Search module is not installed.

Eight Shangri-La hotels hit by data breach

01.10.2022

SINGAPORE: Eight Shangri-La hotels in Asia, including Singapore and Hong Kong, were hit by a data breach, potentially exposing guest information such as names, email addresses and phone numbers.

A sophisticated threat actor has been called in to investigate unauthorised activities on Shangri-La's IT network after the discovery of unauthorised activities, according to an email to customers on Friday night Sep 30. The hotel chain said a sophisticated threat actor has been able to bypass Shangri-La s IT security monitoring systems and accessed guest databases between May and July 2022, according to Brian Yu, Shangri-La Group's senior vice president of operations and process transformation.

The affected hotels are the Island Shangri-La, Kerry Hotel and Kowloon Shangri-La in Hong Kong, Singapore's Shangri-La Apartments and Shangri-La Singapore, Shangri-La Chiang Mai, Shangri-La Far Eastern in Taipei and Shangri-La Tokyo.

The investigation has confirmed that certain data files have been exfiltrated from these databases, said Mr Yu.

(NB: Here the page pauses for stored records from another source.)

-- ==== Sys2Proof/Machine/Sequencer.lean ====
section
/-! DEFINITION. Frame sequencer: overruns, shedding, safe hold and the clocks (R40 to R54, R74, R637). -/

namespace Sys2Proof.Machine

/-- A client missed its latest completion (R45): its work is abandoned, the counters increment once per frame, the
consecutive count of its phase increments once per frame, and event 0x1020 marks the first frame of a run (R74). -/
def seqOverrun (q : Sequencer) (c : Client) : Sequencer :=
  let phaseFirst := !(q.overran.any fun d => d.phase == c.phase)
  { q with
    overran := c :: q.overran
    clientOver := upd q.clientOver c.index cnt
    phaseOver := if phaseFirst then upd q.phaseOver c.phase.index cnt else q.phaseOver
    consec := if phaseFirst then upd q.consec c.phase.index (fun n => satAdd 8 n 1) else q.consec
    engineConsec := if c = .engine then q.engineConsec + 1 else q.engineConsec
    shedIssued := if c = .engine then false else q.shedIssued
    clean := if q.state = .safeHold then 0 else q.clean }

/-- Applies the overrun of one client; a client that has overrun already in this frame changes nothing. -/
def overrunClient (c : Client) (s : State) : State :=
  if s.seq.overran.contains c then s
  else
    let s1 := { s with seq := seqOverrun s.seq c }
    if s.seq.overPrev.contains c then s1 else post 0x1020 s1 c.index

/-- A client whose power domain is off is not a client (R45): the engine without domain 84, the beacons, the CAN snapshot
and the plant inputs without any of their domains. -/
def clientPowered (c : Client) (s : State) : Bool :=
  let any (lo n : Nat) : Bool := (List.range n).any fun k => domainOn s (lo + k)
  match c with
  | .engine => domainOn s 84
  | .beacon => any 0 64
  | .canSnapshot => any 85 12
  | .plantInput => any 103 15
  | _ => true

/-- The client's clock runs (R53, R637). The engine takes its clock from the PLL of the clock in force (R251). -/
def clockRuns (c : Client) (s : State) : Bool :=
  if c = .engine && s.eng.clock = 2 then s.eng.fastLocked
  else match c.pll with
    | some p => !(s.seq.unlocked.contains p)
    | none => true

/-- A client works in this frame: the module operates, its domain is on, its clock runs, and it has not overrun
(R45, R53, R637). -/
def clientRuns (c : Client) (s : State) : Bool :=
  operating s && clientPowered c s && clockRuns c s && !(s.seq.overran.contains c)

/-- Clients of a phase whose clock stands still and that have not yet been recorded as overrun in this frame (R53,
R637). -/
def stoppedClients (p : Phase) (s : State) : List Client :=
  Client.all.filter fun c =>
    c.phase = p && !(s.seq.overran.contains c) && clientPowered c s && !(clockRuns c s)

/-- The clients of a phase whose clock stands still miss it (R53, R637): recorded as the phase runs, so that a loss of lock
after a client's work, or a relock before the Guard phase, changes nothing. -/
def missStopped (p : Phase) (s : State) : State := (stoppedClients p s).foldl (fun t c => overrunClient c t) s

/-- A phase completed without overrun resets its consecutive count; a completed engine slice resets its own
(R45, R46). -/
def seqEvaluate (q : Sequencer) : Sequencer :=
  let done (p : Phase) : Bool := !(q.overran.any fun d => d.phase == p)
  { q with
    consec := q.consec.mapIdx fun i n =>
      if done (if i = 0 then .ingest else if i = 1 then .compute else if i = 2 then .emit else .guard)
      then 0 else n
    engineConsec := if q.overran.contains .engine then q.engineConsec else 0
    shedIssued := if q.overran.contains .engine then q.shedIssued else false
    clean := if q.state = .safeHold then (if q.overran.isEmpty then q.clean + 1 else 0) else q.clean }

/-- Step 1 of the Guard phase (R42): overruns of the frame are evaluated. -/
def evaluateOverruns (s : State) : State :=
  let s1 := missStopped .guard s
  { s1 with seq := seqEvaluate s1.seq }

/-- A shed request is due: the engine's count stands at 3, 6, 9, 12 or 15 and none was issued for it (R46). -/
def shedDue (q : Sequencer) : Bool :=
  [3, 6, 9, 12, 15].contains q.engineConsec && !q.shedIssued

/-- Safe hold is due at the next boundary (R47). -/
def safeHoldDue (q : Sequencer) : Bool := q.state = .normal && q.consec.any (fun n => 16 ≤ n)

/-- Enters SAFE_HOLD, or HOLD_LOCKED when three entries lie in the last 600 s already (R47). -/
def seqEnterHold (q : Sequencer) : Sequencer :=
  let recent := q.holdEntries.filter fun f => q.frame - f < 6000000
  { q with
    state := if recent.length < 3 then .safeHold else .holdLocked
    holdEntries := q.frame :: recent
    holdCount := cnt q.holdCount
    clean := 0 }

/-- The sequencer in SAFE_HOLD or HOLD_LOCKED (R48). -/
def inHold (s : State) : Bool := s.seq.state != .normal

/-- A frame boundary for the sequencer and the timebase (R40, R44, R54, R55): row time advances by 100 us times
1 + a, or by 100 us in limp mode; the first boundary after READY begins frame 0, each later one increments. -/
def seqBoundary (q : Sequencer) (ready : Bool) (rate : Int) : Sequencer :=
  { q with
    rowT := q.rowT + (if q.backupClock then 1000000000 else (1000000000 + rate).toNat)
    frame := if q.frameValid then q.frame + 1 else 0
    frameValid := q.frameValid || ready
    overPrev := q.overran
    overran := [] }

/-- A PLL loses lock: its clock stops, and event 0x1040 is logged once per loss (R53). -/
def pllLoss (p : Pll) (s : State) : State :=
  if s.seq.unlocked.contains p then s
  else post 0x1040 { s with seq := { s.seq with unlocked := p :: s.seq.unlocked } }

/-- A PLL relocks (R53). The value that the crossing into the analog or the CAN clock holds is delivered once (R51). -/
def pllRelock (p : Pll) (s : State) : State :=
  let s1 := { s with seq := { s.seq with unlocked := s.seq.unlocked.filter (· ≠ p) } }
  if p = .analog then
    { s1 with plant := { s1.plant with aoOut := s1.plant.aoHeld.getD s1.plant.aoOut, aoHeld := none } }
  else if p = .can then
    { s1 with can := { s1.can with force := s1.can.held.getD s1.can.force, held := none } }
  else s1

end Sys2Proof.Machine
end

The databases contained a combination of guest names, email addresses, phone numbers, postal addresses, Shangri-La Circle membership numbers, reservation dates, and company names.

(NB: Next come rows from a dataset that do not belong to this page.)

/-- Loads the graphs of the selected image (R127 to R129); levels and disabled states kept over a warm reset come from
`keep` (R141, R243); a distrusted engine disables every graph until a power-on reset (R252). The rows of the graphs that load go to their banks (R225, R260), and LPDDR5X holds the payloads with
their hashes (R246). -/
def loadGraphs (keep : List GraphSt) (s : State) : State :=
  let f := fun (g : Nat) =>
    let c := graphCfg s g
    let k := keep.getD g {}
    let ok := c.present && !(s.pow.graphNotLoaded.getD g false) && (graphBanks c).all fun b => domainOn s (64 + b)
    ({ loaded := ok, level := k.level, disabled := k.disabled || s.eng.distrusted, demotedFrame := k.demotedFrame
       state := initGraphState g c } : GraphSt)
  let gs := (List.range 8).map f
  { s with eng := { s.eng with
    graphs := gs, badRows := []
    rows := (List.range 8).flatMap fun g => if (gs.getD g {}).loaded then graphRows (graphCfg s g) else []
    payloadSha := (List.range 8).map fun g => Config.sha384 (graphCfg s g).payload } }

end Sys2Proof.Machine
end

Mr Yu said that there was no evidence that the personal data has been misused or released by third parties and that it is clear that information such as passport numbers, ID numbers, dates of birth and credit card numbers are encrypted.

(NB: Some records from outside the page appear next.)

/-! Modbus TCP (R606). -/

/-- A message on connection c is served. -/
def modbusServed (s : State) (c : Nat) : Bool :=
  coreRuns s && s.mgmt.fieldbus.modbusEn && (s.mgmt.modbus.getD c none).isSome

/-- A message restarts the connection's idle time. -/
def modbusTouch (c : Nat) (s : State) : State :=
  setMgmt (fun m => { m with modbus := upd m.modbus c (fun _ => some (rowNs s)) }) s

def modbusError (c function code : Nat) (s : State) : State := send (.modbus c (function + 128) [code]) s

/-- Answers a read of `n` registers from `a`: each mapped, no half of a 32-bit point. -/
def modbusRead (c function a n : Nat) (mapped : Nat → Bool) (pt : Nat → Option Point) (value : Nat → Nat) (s : State) :
    State :=
  let s1 := { modbusTouch c s with free := s.free + 1 }
  if n = 0 || 125 < n then modbusError c function 3 s1
  else
    let l := (List.range n).map (a + ·)
    if !(l.all mapped) || lowHalf pt a || highHalf pt (a + n - 1) then modbusError c function 2 s1
    else send (.modbus c function (l.map value)) s1

/-- MODBUS_READ_INPUT (R607). -/
def execModbusReadInput (conn address count : Nat) (s : State) : Host.Outcome State Fault Refusal :=
  let v := latched s
  .next (if modbusServed s conn then
      modbusRead conn 4 address count (fun a => decide (a ≤ 5095)) (inputPoint v) (inputRegister v) s
    else s)

/-- MODBUS_READ_HOLDING (R608). -/
def execModbusReadHolding (conn address count : Nat) (s : State) : Host.Outcome State Fault Refusal :=
  let v := latched s
  .next (if modbusServed s conn then
      modbusRead conn 3 address count (holdingMapped v) (holdingPoint v) (register (holdingPoint v)) s
    else s)

/-- The points that the values written from register `a` make up, with their counts (R606, R608): none where a register
is unmapped or half of a point is missing. -/
def writtenPoints (s : State) : Nat → List Nat → Option (List (Nat × Int))
  | _, [] => some []
  | a, w :: t => match holdingPoint s a, t with
    | none, _ => none
    | some p, [] => if p.wide then none else some [(a, (w % 65536 : Nat))]
    | some p, w' :: t' =>
      if p.wide then
        let raw := 65536 * (w % 65536) + w' % 65536
        let v : Int := if a < 1000 then 1600 * raw else toSigned 32 raw
        (writtenPoints s (a + 2) t').map ((a, v) :: ·)
      else (writtenPoints s (a + 1) (w' :: t')).map ((a, ((w % 65536 : Nat) : Int)) :: ·)

/-- Counter of the accepted writes of a protocol (R595). -/
def replyCounter : FieldReply → Nat
  | .modbus .. => 1
  | .bacnet => 3

/-- The answer to a write whose result is known (R606, R610): an echo or exception 0x03 or 0x04; no error,
value-out-of-range (37) or write-access-denied (40). -/
def fieldAnswer (y : FieldReply) (result : Nat) (s : State) : State :=
  match y with
  | .modbus c function echo =>
    if (s.mgmt.modbus.getD c none).isNone then s
    else if result = 0 then send (.modbus c function echo) s
    else modbusError c function (if result = 3 then 3 else 4) s
  | .bacnet => send (.bacnet 15 (if result = 0 then 0 else if result = 3 then 37 else 40) []) s

/-- Applies the points of a write in ascending order up to the first refusal, and answers it (R608); points beyond the
256 requests of the frame are left for the next (R583). -/
def writePoints (y : FieldReply) : List (Nat × Int) → State → List (Nat × Int) × State
  | [], s => ([], fieldAnswer y 0 s)
  | (a, v) :: t, s =>
    if 256 ≤ s.mgmt.taken then ((a, v) :: t, s)
    else
      let r := writePoint (replyCounter y) a v s
      if r.1 = 0 then writePoints y t r.2 else ([], fieldAnswer y r.1 r.2)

As an added precaution, we are offering affected guests a one-year complimentary identity monitoring service from Experian, a third-party service provider, in destinations where local regulation permits. The identity monitoring service is optional and guests can decide how much information they include.

Shangri-La Group is cooperating with the authorities on the matter.

As apologising to guests in the email, Mr Yu said: "The protection of our guests' information is very important to us and we wish to assure you that all necessary steps have been taken to strengthen the security of our networks, systems and databases.